- Aim of the task
What is needed is an exact retyping of the records below, from the first line through the line that contains "else regRsp (f s) a.st .ok []".

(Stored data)
-- ==== Sys2Proof/Machine/Counters.lean ====
section
/-!
DEFINITION. Commands on general counters, tenant counters and the publication of tenant counters (R623 to R633, R582).
-/
namespace Sys2Proof.Machine
open Sys2Proof

/-- CNT_VAL_WRITE: the value, before the additions of the event tick (R626). -/
def execCntValWrite (a : Acc) (idx : Nat) (v : Word) (s : State) : Host.Outcome State Fault Refusal :=
  let i := idx % 64
  .next (unitWrite s a pCNT (0x400 + 8 * i) (fun t => { t with cnt := { t.cnt with vals := tset t.cnt.vals i (fld v 47 0) } }))

/-- Reserved bits of CNT_CFG read 0. -/
def cntCfgMask : Word := w64 0xFF03FF7FFF

/-- CNT_CFG_WRITE: from the next event tick; refused with UNIT_ABSENT when it enables no source (R626, R651). -/
def execCntCfgWrite (a : Acc) (idx : Nat) (v : Word) (s : State) : Host.Outcome State Fault Refusal :=
  let i := idx % 64
  .next (unitWrite s a pCNT (0x600 + 8 * i) (fun t =>
    if bitOf v 12 && !isSource t (fld v 11 0) then refuseLast t pCNT .unitAbsent
    else { t with cnt := { t.cnt with cfgs := tset t.cnt.cfgs i (v &&& cntCfgMask) } }))

/-- A write of CNT_CTL (R628): FREEZE from the next event tick, CLEAR in this one. -/
def cntCtlSet (s : State) (v : Word) : State :=
  let t := { s with cnt := { s.cnt with freeze := bitOf v 0 } }
  if bitOf v 1 then { t with cnt := { t.cnt with vals := [], ovf := 0, clr := true } } else t

/-- CNT_FREEZE: a write of CNT_CTL that sets or clears FREEZE (R628). -/
def execCntFreeze (a : Acc) (v : Word) (s : State) : Host.Outcome State Fault Refusal :=
  .next (unitWrite s a pCNT 0x200 (fun t => cntCtlSet t v))

/-- CNT_CLEAR: a write of CNT_CTL with CLEAR at 1 (R628). -/
def execCntClear (a : Acc) (v : Word) (s : State) : Host.Outcome State Fault Refusal :=
  .next (unitWrite s a pCNT 0x200 (fun t => cntCtlSet t v))

/-- A host write to a partition view page (R48, R49). -/
def viewWrite (s : State) (a : Acc) (p : Nat) (f : State → State) : State :=
  if !accUp s a.st then s
  else if 64 ≤ p then regRsp s a.st .ok []
  else if !mayReach s a.part (.view p 0) then refusedAcc s a []
  else regRsp (f s) a.st .ok []

/-- The source of a tenant counter is selected (R630, R632). -/
def tcCfgSet (s : State) (p i : Nat) (v : Word) : State :=
  let n := fld v 7 0
  if 0x0A < n ∨ (tget (part s p).tc i).src = n then s
  else updPart s p (fun q => { q with tc := tset q.tc i { src := n, srcNow := 0, raw := 0, val := 0 } })

/-- TC_CFG_WRITE on the view page of a partition (R630, R632). -/
def execTcCfgWrite (a : Acc) (view idx : Nat) (v : Word) (s : State) : Host.Outcome State Fault Refusal :=
  .next (viewWrite s a view (fun t => tcCfgSet t view (idx % 8) v))

/-- TENANT_PUBLICATION: at rank 7 of the first event tick of the end of a window of 4,096 bt (R106, R582, R631). -/
def execTenantPublication (s : State) : Host.Outcome State Fault Refusal :=
  .next (publish s)

end Sys2Proof.Machine
end

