/-- The ends of segments and descriptors: a segment whose writes are performed is complete, its space free and its bytes counted; HALF is
reached once and FULL after it, with their doorbell bits; and the last descriptor of a command ends it. -/
def Claim.MoverEnds : Prop :=
  (∀ (s : State) (ch k i : Nat) (a : Active) (f : ChanCmd) (g : Seg), activeOf s ch k = some (a, f) → a.segs[i]? = some g → g.st = .written → g.out = [] →
    Ends (.segmentComplete ch k i) s (fun t =>
      (∃ A F, activeOf t ch k = some (A, F) ∧ A.segs[i]? = some { g with st := .done, stage := 0, shared := 0, reads := [] }) ∧
      (chan t ch).bytes = satAdd 48 (chan s ch).bytes (dstRange a.desc g).2 ∧ t.mov.segTotal = satAdd 32 s.mov.segTotal 1 ∧ Frame [.cnt, .mov] s t)) ∧
  (∀ (s : State) (ch : Nat) (a : Active) (l : List Active) (f : ChanCmd), (chan s ch).active = a :: l → activeOf s ch a.key = some (a, f) →
    a.half = false → rowsDone a (cdiv (dRows a.desc) 2) = true → ctxLive s f.ctx = true → bitOf (dw a.desc 6) 14 = false →
    ch < 64 → bitOf (dw a.desc 6) 16 = true → Ends (.halfPoint ch) s (fun t =>
      (∃ A r, (chan t ch).active = A :: r ∧ A = { a with half := true }) ∧ bitOf t.mov.chHalf ch = true ∧
      (bitOf s.mov.chHalf ch = false → bitOf (page t pMOV).irqRaw 0 = true) ∧ Frame [.pages, .cnt, .mov, .hst, .out] s t)) ∧
  (∀ (s : State) (ch : Nat) (a : Active) (l : List Active) (f : ChanCmd) (c : Cmd), (chan s ch).active = a :: l → activeOf s ch a.key = some (a, f) →
    a.half = true → a.segs.all (fun g => g.st == .done) = true → a.status = .ok → ctxLive s f.ctx = true → bitOf (dw a.desc 6) 15 = false →
    ch < 64 → bitOf (dw a.desc 6) 17 = true → f.next = f.count → (∀ b, b ∈ l → b.cmd ≠ a.cmd) → cmdOf s f.q f.seq = some c → c.st ≠ .retire →
    Ends (.fullPoint ch) s (fun t =>
      (∀ b, b ∈ (chan t ch).active → b.key ≠ a.key) ∧ bitOf t.mov.chFull ch = true ∧ t.mov.chErr = s.mov.chErr ∧
      (∀ y, y ∈ (chan t ch).fifo → ¬ (y.q = f.q ∧ y.seq = f.seq)) ∧ EndedAs t f.q f.seq f.status ∧
      Frame [.pages, .cnt, .mov, .lmp, .hst, .out] s t))

/-- The registers of the channels and of the slot table: a busy channel keeps its owner, and a pipe keeps slots that no partition seals. -/
def Claim.MoverRegisters : Prop :=
  (∀ (s : State) (a : Acc) (v : Word), UnitAdmits s a pMOV 0x208 →
    (chanBusy (chan s s.mov.chSel) = false ∨ (fld v 9 0 = (chan s s.mov.chSel).part ∧ bitOf v 10 = (chan s s.mov.chSel).owned) → Ends (.chCtlWrite a v) s (fun t =>
      chan t s.mov.chSel = { chan s s.mov.chSel with part := fld v 9 0, owned := bitOf v 10, weight := fld v 17 14, pipes := fld v 30 23, cap := fld v 43 32 } ∧
      (∀ c, c ≠ s.mov.chSel → chan t c = chan s c) ∧ (page t pMOV).last = .ok ∧ Frame [.pages, .mbx, .cnt, .mov, .hst, .out] s t)) ∧
    (chanBusy (chan s s.mov.chSel) = true → (fld v 9 0 ≠ (chan s s.mov.chSel).part ∨ bitOf v 10 ≠ (chan s s.mov.chSel).owned) → Ends (.chCtlWrite a v) s (fun t =>
      t.mov = s.mov ∧ (page t pMOV).last = .permission))) ∧
  (∀ (s : State) (a : Acc) (v : Word), UnitAdmits s a pMOV 0x240 →
    (sealedSlots (tset s.mov.slots s.mov.slotSel (fld v 10 0)) (s.mov.slotSel / 64) ≤ 48 → Ends (.slotCtlWrite a v) s (fun t =>
      tget t.mov.slots s.mov.slotSel = fld v 10 0 ∧ (∀ k, k ≠ s.mov.slotSel → tget t.mov.slots k = tget s.mov.slots k) ∧
      t.mov.slotsNow = s.mov.slotsNow ∧ (page t pMOV).last = .ok ∧ Frame [.pages, .mbx, .cnt, .mov, .hst, .out] s t)) ∧
    (48 < sealedSlots (tset s.mov.slots s.mov.slotSel (fld v 10 0)) (s.mov.slotSel / 64) → Ends (.slotCtlWrite a v) s (fun t =>
      t.mov = s.mov ∧ (page t pMOV).last = .quota)))

/-! ## The tiering engine -/

/-- Heat: at the end of a window every tracked entry takes its new heat under the settings that begin to hold, and the automatic choices
that follow name demotions only while frames run low, and only entries that the rules allow. -/
def Claim.TierHeat : Prop :=
  (∀ s : State, heatDue s = true → Ends .heatUpdate s (fun t =>
    (∀ k, tget t.tir.frames k = (let h := tget s.tir.frames k
      if tracked h.st = true then heatStep (clamp 1 8 (fld s.tir.cfg 7 4)) (fld s.tir.cfg 11 8) h else h)) ∧
    (∀ k, tget t.tir.embers k = (let h := tget s.tir.embers k
      if tracked h.st = true then heatStep (clamp 1 8 (fld s.tir.cfg 7 4)) (fld s.tir.cfg 11 8) h else h)) ∧
    t.tir.cfgNow = s.tir.cfg ∧ t.tir.threshNow = s.tir.thresh ∧ t.tir.winNow = s.tir.win ∧ t.tir.heatAt = s.bcn.count ∧
    Frame [.pages, .cnt, .tir, .hst, .out] s t)) ∧
  (∀ s : State, s.tir.autoDue = true → enabled s pTIR = true → fenced s pTIR = false → Ends .autoMoveChoice s (fun t =>
    t.tir.autoDue = false ∧ (∀ k, (false, k) ∈ t.tir.autoQ ↔ freeFrames s < lowFree s ∧ ∃ e, (k, e) ∈ demotable s) ∧
    (∀ k, (true, k) ∈ t.tir.autoQ → ∃ e, (k, e) ∈ promotable s) ∧ t.tir.moves = s.tir.moves ∧ Frame [.tir] s t))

- Response for this exercise
-- ==== Sys2Proof/Machine/Counters.lean ====
section
/-!
DEFINITION. Commands on general counters, tenant counters and the publication of tenant counters (R623 to R633, R582).
-/
namespace Sys2Proof.Machine
open Sys2Proof

/-- CNT_VAL_WRITE: the value, before the additions of the event tick (R626). -/
def execCntValWrite (a : Acc) (idx : Nat) (v : Word) (s : State) : Host.Outcome State Fault Refusal :=
  let i := idx % 64
  .next (unitWrite s a pCNT (0x400 + 8 * i) (fun t => { t with cnt := { t.cnt with vals := tset t.cnt.vals i (fld v 47 0) } }))

/-- Reserved bits of CNT_CFG read 0. -/
def cntCfgMask : Word := w64 0xFF03FF7FFF

/-- CNT_CFG_WRITE: from the next event tick; refused with UNIT_ABSENT when it enables no source (R626, R651). -/
def execCntCfgWrite (a : Acc) (idx : Nat) (v : Word) (s : State) : Host.Outcome State Fault Refusal :=
  let i := idx % 64
  .next (unitWrite s a pCNT (0x600 + 8 * i) (fun t =>
    if bitOf v 12 && !isSource t (fld v 11 0) then refuseLast t pCNT .unitAbsent
    else { t with cnt := { t.cnt with cfgs := tset t.cnt.cfgs i (v &&& cntCfgMask) } }))

/-- A write of CNT_CTL (R628): FREEZE from the next event tick, CLEAR in this one. -/
def cntCtlSet (s : State) (v : Word) : State :=
  let t := { s with cnt := { s.cnt with freeze := bitOf v 0 } }
  if bitOf v 1 then { t with cnt := { t.cnt with vals := [], ovf := 0, clr := true } } else t

/-- CNT_FREEZE: a write of CNT_CTL that sets or clears FREEZE (R628). -/
def execCntFreeze (a : Acc) (v : Word) (s : State) : Host.Outcome State Fault Refusal :=
  .next (unitWrite s a pCNT 0x200 (fun t => cntCtlSet t v))

/-- CNT_CLEAR: a write of CNT_CTL with CLEAR at 1 (R628). -/
def execCntClear (a : Acc) (v : Word) (s : State) : Host.Outcome State Fault Refusal :=
  .next (unitWrite s a pCNT 0x200 (fun t => cntCtlSet t v))

/-- A host write to a partition view page (R48, R49). -/
def viewWrite (s : State) (a : Acc) (p : Nat) (f : State → State) : State :=
  if !accUp s a.st then s
  else if 64 ≤ p then regRsp s a.st .ok []
  else if !mayReach s a.part (.view p 0) then refusedAcc s a []
  else regRsp (f s) a.st .ok []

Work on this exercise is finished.